For each four-week period, the mean hourly labor cost is calculated as if a specific number (eg, zero, one, two, three) of second-shift teams were scheduled to work between 3 and 10:59 PM. For each four-week period, the difference is taken between the mean hourly labor cost of having one rather than zero second-shift teams, two rather than one team, three rather than two teams, and so on.

For instance, the example using Feb 3, 2003, through Feb 28, 2003 previously showed that for this four-week period, with one OR regularly staffed, the mean daily second-shift labor cost would have equaled 10.72 multiplied by the cost of each regularly staffed hour. If the regular staffing was zero ORs, then all ORs would have been covered by perioperative nurses and nurse anesthetists who stayed late on call.
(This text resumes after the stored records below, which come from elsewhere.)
@[simp] theorem modPort_pw (c : Core) (p : Port) (f : LinkPort → LinkPort) : (c.modPort p f).pw = c.pw := rfl
@[simp] theorem modPort_ret (c : Core) (p : Port) (f : LinkPort → LinkPort) : (c.modPort p f).ret = c.ret := rfl
@[simp] theorem modPort_otpc (c : Core) (p : Port) (f : LinkPort → LinkPort) : (c.modPort p f).otpc = c.otpc := rfl
@[simp] theorem modPort_keyProg (c : Core) (p : Port) (f : LinkPort → LinkPort) : (c.modPort p f).keyProg = c.keyProg := rfl
@[simp] theorem modPort_nvm (c : Core) (p : Port) (f : LinkPort → LinkPort) : (c.modPort p f).nvm = c.nvm := rfl
@[simp] theorem modPort_host (c : Core) (p : Port) (f : LinkPort → LinkPort) : (c.modPort p f).host = c.host := rfl
@[simp] theorem modPort_prof (c : Core) (p : Port) (f : LinkPort → LinkPort) : (c.modPort p f).prof = c.prof := rfl
@[simp] theorem modPort_slot (c : Core) (p : Port) (f : LinkPort → LinkPort) : (c.modPort p f).slot = c.slot := rfl
@[simp] theorem modPort_gen (c : Core) (p : Port) (f : LinkPort → LinkPort) : (c.modPort p f).gen = c.gen := rfl
@[simp] theorem modPort_image (c : Core) (p : Port) (f : LinkPort → LinkPort) : (c.modPort p f).image = c.image := rfl
@[simp] theorem modPort_newProf (c : Core) (p : Port) (f : LinkPort → LinkPort) : (c.modPort p f).newProf = c.newProf := rfl
@[simp] theorem modPort_sar (c : Core) (p : Port) (f : LinkPort → LinkPort) : (c.modPort p f).sar = c.sar := rfl
@[simp] theorem modPort_keys (c : Core) (p : Port) (f : LinkPort → LinkPort) : (c.modPort p f).keys = c.keys := rfl
@[simp] theorem modPort_lnk (c : Core) (p : Port) (f : LinkPort → LinkPort) : (c.modPort p f).lnk = modifyAt c.lnk p.val f := rfl
@[simp] theorem modPort_hp (c : Core) (p : Port) (f : LinkPort → LinkPort) : (c.modPort p f).hp = c.hp := rfl
@[simp] theorem modPort_hg (c : Core) (p : Port) (f : LinkPort → LinkPort) : (c.modPort p f).hg = c.hg := rfl
@[simp] theorem modPort_acq (c : Core) (p : Port) (f : LinkPort → LinkPort) : (c.modPort p f).acq = c.acq := rfl
@[simp] theorem modPort_node (c : Core) (p : Port) (f : LinkPort → LinkPort) : (c.modPort p f).node = c.node := rfl
@[simp] theorem modPort_trk (c : Core) (p : Port) (f : LinkPort → LinkPort) : (c.modPort p f).trk = c.trk := rfl
@[simp] theorem modPort_ten (c : Core) (p : Port) (f : LinkPort → LinkPort) : (c.modPort p f).ten = c.ten := rfl
@[simp] theorem modPort_qs (c : Core) (p : Port) (f : LinkPort → LinkPort) : (c.modPort p f).qs = c.qs := rfl
@[simp] theorem modPort_pk (c : Core) (p : Port) (f : LinkPort → LinkPort) : (c.modPort p f).pk = c.pk := rfl
@[simp] theorem modPort_rep (c : Core) (p : Port) (f : LinkPort → LinkPort) : (c.modPort p f).rep = c.rep := rfl
@[simp] theorem modPort_free (c : Core) (p : Port) (f : LinkPort → LinkPort) : (c.modPort p f).free = c.free := rfl

@[simp] theorem modHp_pw (c : Core) (p : Port) (f : HedgePort → HedgePort) : (c.modHp p f).pw = c.pw := rfl
@[simp] theorem modHp_ret (c : Core) (p : Port) (f : HedgePort → HedgePort) : (c.modHp p f).ret = c.ret := rfl
@[simp] theorem modHp_otpc (c : Core) (p : Port) (f : HedgePort → HedgePort) : (c.modHp p f).otpc = c.otpc := rfl
@[simp] theorem modHp_keyProg (c : Core) (p : Port) (f : HedgePort → HedgePort) : (c.modHp p f).keyProg = c.keyProg := rfl
@[simp] theorem modHp_nvm (c : Core) (p : Port) (f : HedgePort → HedgePort) : (c.modHp p f).nvm = c.nvm := rfl
@[simp] theorem modHp_host (c : Core) (p : Port) (f : HedgePort → HedgePort) : (c.modHp p f).host = c.host := rfl
@[simp] theorem modHp_prof (c : Core) (p : Port) (f : HedgePort → HedgePort) : (c.modHp p f).prof = c.prof := rfl
@[simp] theorem modHp_slot (c : Core) (p : Port) (f : HedgePort → HedgePort) : (c.modHp p f).slot = c.slot := rfl
@[simp] theorem modHp_gen (c : Core) (p : Port) (f : HedgePort → HedgePort) : (c.modHp p f).gen = c.gen := rfl
@[simp] theorem modHp_image (c : Core) (p : Port) (f : HedgePort → HedgePort) : (c.modHp p f).image = c.image := rfl
@[simp] theorem modHp_newProf (c : Core) (p : Port) (f : HedgePort → HedgePort) : (c.modHp p f).newProf = c.newProf := rfl
@[simp] theorem modHp_sar (c : Core) (p : Port) (f : HedgePort → HedgePort) : (c.modHp p f).sar = c.sar := rfl
@[simp] theorem modHp_keys (c : Core) (p : Port) (f : HedgePort → HedgePort) : (c.modHp p f).keys = c.keys := rfl
@[simp] theorem modHp_lnk (c : Core) (p : Port) (f : HedgePort → HedgePort) : (c.modHp p f).lnk = c.lnk := rfl
@[simp] theorem modHp_hp (c : Core) (p : Port) (f : HedgePort → HedgePort) : (c.modHp p f).hp = modifyAt c.hp p.val f := rfl
@[simp] theorem modHp_hg (c : Core) (p : Port) (f : HedgePort → HedgePort) : (c.modHp p f).hg = c.hg := rfl
@[simp] theorem modHp_acq (c : Core) (p : Port) (f : HedgePort → HedgePort) : (c.modHp p f).acq = c.acq := rfl
@[simp] theorem modHp_node (c : Core) (p : Port) (f : HedgePort → HedgePort) : (c.modHp p f).node = c.node := rfl
@[simp] theorem modHp_trk (c : Core) (p : Port) (f : HedgePort → HedgePort) : (c.modHp p f).trk = c.trk := rfl
@[simp] theorem modHp_ten (c : Core) (p : Port) (f : HedgePort → HedgePort) : (c.modHp p f).ten = c.ten := rfl
@[simp] theorem modHp_qs (c : Core) (p : Port) (f : HedgePort → HedgePort) : (c.modHp p f).qs = c.qs := rfl
@[simp] theorem modHp_pk (c : Core) (p : Port) (f : HedgePort → HedgePort) : (c.modHp p f).pk = c.pk := rfl
@[simp] theorem modHp_rep (c : Core) (p : Port) (f : HedgePort → HedgePort) : (c.modHp p f).rep = c.rep := rfl
@[simp] theorem modHp_free (c : Core) (p : Port) (f : HedgePort → HedgePort) : (c.modHp p f).free = c.free := rfl

@[simp] theorem modQueue_pw (c : Core) (t : Tenant) (f : Queue → Queue) : (c.modQueue t f).pw = c.pw := rfl
@[simp] theorem modQueue_ret (c : Core) (t : Tenant) (f : Queue → Queue) : (c.modQueue t f).ret = c.ret := rfl
@[simp] theorem modQueue_otpc (c : Core) (t : Tenant) (f : Queue → Queue) : (c.modQueue t f).otpc = c.otpc := rfl
@[simp] theorem modQueue_keyProg (c : Core) (t : Tenant) (f : Queue → Queue) : (c.modQueue t f).keyProg = c.keyProg := rfl
@[simp] theorem modQueue_nvm (c : Core) (t : Tenant) (f : Queue → Queue) : (c.modQueue t f).nvm = c.nvm := rfl
@[simp] theorem modQueue_host (c : Core) (t : Tenant) (f : Queue → Queue) : (c.modQueue t f).host = c.host := rfl
@[simp] theorem modQueue_prof (c : Core) (t : Tenant) (f : Queue → Queue) : (c.modQueue t f).prof = c.prof := rfl
@[simp] theorem modQueue_slot (c : Core) (t : Tenant) (f : Queue → Queue) : (c.modQueue t f).slot = c.slot := rfl
@[simp] theorem modQueue_gen (c : Core) (t : Tenant) (f : Queue → Queue) : (c.modQueue t f).gen = c.gen := rfl
@[simp] theorem modQueue_image (c : Core) (t : Tenant) (f : Queue → Queue) : (c.modQueue t f).image = c.image := rfl
@[simp] theorem modQueue_newProf (c : Core) (t : Tenant) (f : Queue → Queue) : (c.modQueue t f).newProf = c.newProf := rfl
@[simp] theorem modQueue_sar (c : Core) (t : Tenant) (f : Queue → Queue) : (c.modQueue t f).sar = c.sar := rfl
@[simp] theorem modQueue_keys (c : Core) (t : Tenant) (f : Queue → Queue) : (c.modQueue t f).keys = c.keys := rfl
@[simp] theorem modQueue_lnk (c : Core) (t : Tenant) (f : Queue → Queue) : (c.modQueue t f).lnk = c.lnk := rfl
@[simp] theorem modQueue_hp (c : Core) (t : Tenant) (f : Queue → Queue) : (c.modQueue t f).hp = c.hp := rfl
@[simp] theorem modQueue_hg (c : Core) (t : Tenant) (f : Queue → Queue) : (c.modQueue t f).hg = c.hg := rfl
@[simp] theorem modQueue_acq (c : Core) (t : Tenant) (f : Queue → Queue) : (c.modQueue t f).acq = c.acq := rfl
@[simp] theorem modQueue_node (c : Core) (t : Tenant) (f : Queue → Queue) : (c.modQueue t f).node = c.node := rfl
@[simp] theorem modQueue_trk (c : Core) (t : Tenant) (f : Queue → Queue) : (c.modQueue t f).trk = c.trk := rfl
@[simp] theorem modQueue_ten (c : Core) (t : Tenant) (f : Queue → Queue) : (c.modQueue t f).ten = c.ten := rfl
@[simp] theorem modQueue_qs (c : Core) (t : Tenant) (f : Queue → Queue) : (c.modQueue t f).qs = modifyAt c.qs t.val f := rfl
@[simp] theorem modQueue_pk (c : Core) (t : Tenant) (f : Queue → Queue) : (c.modQueue t f).pk = c.pk := rfl
@[simp] theorem modQueue_rep (c : Core) (t : Tenant) (f : Queue → Queue) : (c.modQueue t f).rep = c.rep := rfl
@[simp] theorem modQueue_free (c : Core) (t : Tenant) (f : Queue → Queue) : (c.modQueue t f).free = c.free := rfl

@[simp] theorem modTenantSt_pw (c : Core) (t : Tenant) (f : TenantSt → TenantSt) : (c.modTenantSt t f).pw = c.pw := rfl
@[simp] theorem modTenantSt_ret (c : Core) (t : Tenant) (f : TenantSt → TenantSt) : (c.modTenantSt t f).ret = c.ret := rfl
@[simp] theorem modTenantSt_otpc (c : Core) (t : Tenant) (f : TenantSt → TenantSt) : (c.modTenantSt t f).otpc = c.otpc := rfl
@[simp] theorem modTenantSt_keyProg (c : Core) (t : Tenant) (f : TenantSt → TenantSt) : (c.modTenantSt t f).keyProg = c.keyProg := rfl
@[simp] theorem modTenantSt_nvm (c : Core) (t : Tenant) (f : TenantSt → TenantSt) : (c.modTenantSt t f).nvm = c.nvm := rfl
@[simp] theorem modTenantSt_host (c : Core) (t : Tenant) (f : TenantSt → TenantSt) : (c.modTenantSt t f).host = c.host := rfl
@[simp] theorem modTenantSt_prof (c : Core) (t : Tenant) (f : TenantSt → TenantSt) : (c.modTenantSt t f).prof = c.prof := rfl
@[simp] theorem modTenantSt_slot (c : Core) (t : Tenant) (f : TenantSt → TenantSt) : (c.modTenantSt t f).slot = c.slot := rfl
@[simp] theorem modTenantSt_gen (c : Core) (t : Tenant) (f : TenantSt → TenantSt) : (c.modTenantSt t f).gen = c.gen := rfl
@[simp] theorem modTenantSt_image (c : Core) (t : Tenant) (f : TenantSt → TenantSt) : (c.modTenantSt t f).image = c.image := rfl
@[simp] theorem modTenantSt_newProf (c : Core) (t : Tenant) (f : TenantSt → TenantSt) : (c.modTenantSt t f).newProf = c.newProf := rfl
@[simp] theorem modTenantSt_sar (c : Core) (t : Tenant) (f : TenantSt → TenantSt) : (c.modTenantSt t f).sar = c.sar := rfl
@[simp] theorem modTenantSt_keys (c : Core) (t : Tenant) (f : TenantSt → TenantSt) : (c.modTenantSt t f).keys = c.keys := rfl
@[simp] theorem modTenantSt_lnk (c : Core) (t : Tenant) (f : TenantSt → TenantSt) : (c.modTenantSt t f).lnk = c.lnk := rfl
@[simp] theorem modTenantSt_hp (c : Core) (t : Tenant) (f : TenantSt → TenantSt) : (c.modTenantSt t f).hp = c.hp := rfl
@[simp] theorem modTenantSt_hg (c : Core) (t : Tenant) (f : TenantSt → TenantSt) : (c.modTenantSt t f).hg = c.hg := rfl
@[simp] theorem modTenantSt_acq (c : Core) (t : Tenant) (f : TenantSt → TenantSt) : (c.modTenantSt t f).acq = c.acq := rfl
@[simp] theorem modTenantSt_node (c : Core) (t : Tenant) (f : TenantSt → TenantSt) : (c.modTenantSt t f).node = c.node := rfl
@[simp] theorem modTenantSt_trk (c : Core) (t : Tenant) (f : TenantSt → TenantSt) : (c.modTenantSt t f).trk = c.trk := rfl
@[simp] theorem modTenantSt_ten (c : Core) (t : Tenant) (f : TenantSt → TenantSt) : (c.modTenantSt t f).ten = modifyAt c.ten t.val f := rfl
@[simp] theorem modTenantSt_qs (c : Core) (t : Tenant) (f : TenantSt → TenantSt) : (c.modTenantSt t f).qs = c.qs := rfl
@[simp] theorem modTenantSt_pk (c : Core) (t : Tenant) (f : TenantSt → TenantSt) : (c.modTenantSt t f).pk = c.pk := rfl
@[simp] theorem modTenantSt_rep (c : Core) (t : Tenant) (f : TenantSt → TenantSt) : (c.modTenantSt t f).rep = c.rep := rfl
@[simp] theorem modTenantSt_free (c : Core) (t : Tenant) (f : TenantSt → TenantSt) : (c.modTenantSt t f).free = c.free := rfl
The mean daily second-shift labor cost would have equaled 10.08 multiplied by the cost of each regularly staffed hour where 10.08 equals

[(55 hours x 1 additional OR in use x 1.75) + (23 hours x 2 additional ORs in use x 1.75) + (4 hours x 3 additional ORs in use x 1.75)]/20 days.

The difference in mean daily labor cost between having one rather than zero second-shift teams would be 0.64 multiplied by the cost of each regularly staffed hour.

In addition, afternoon OR workload can vary seasonally. For example, workload may be busier in the summer than winter. (7) To check for this type of variability, pair-wise differences were viewed graphically using a nonparametric smoothing line drawn using the LOWESS algorithm. (8) The best second-shift staffing solution has a difference curve that most closely straddles the baseline of a zero difference.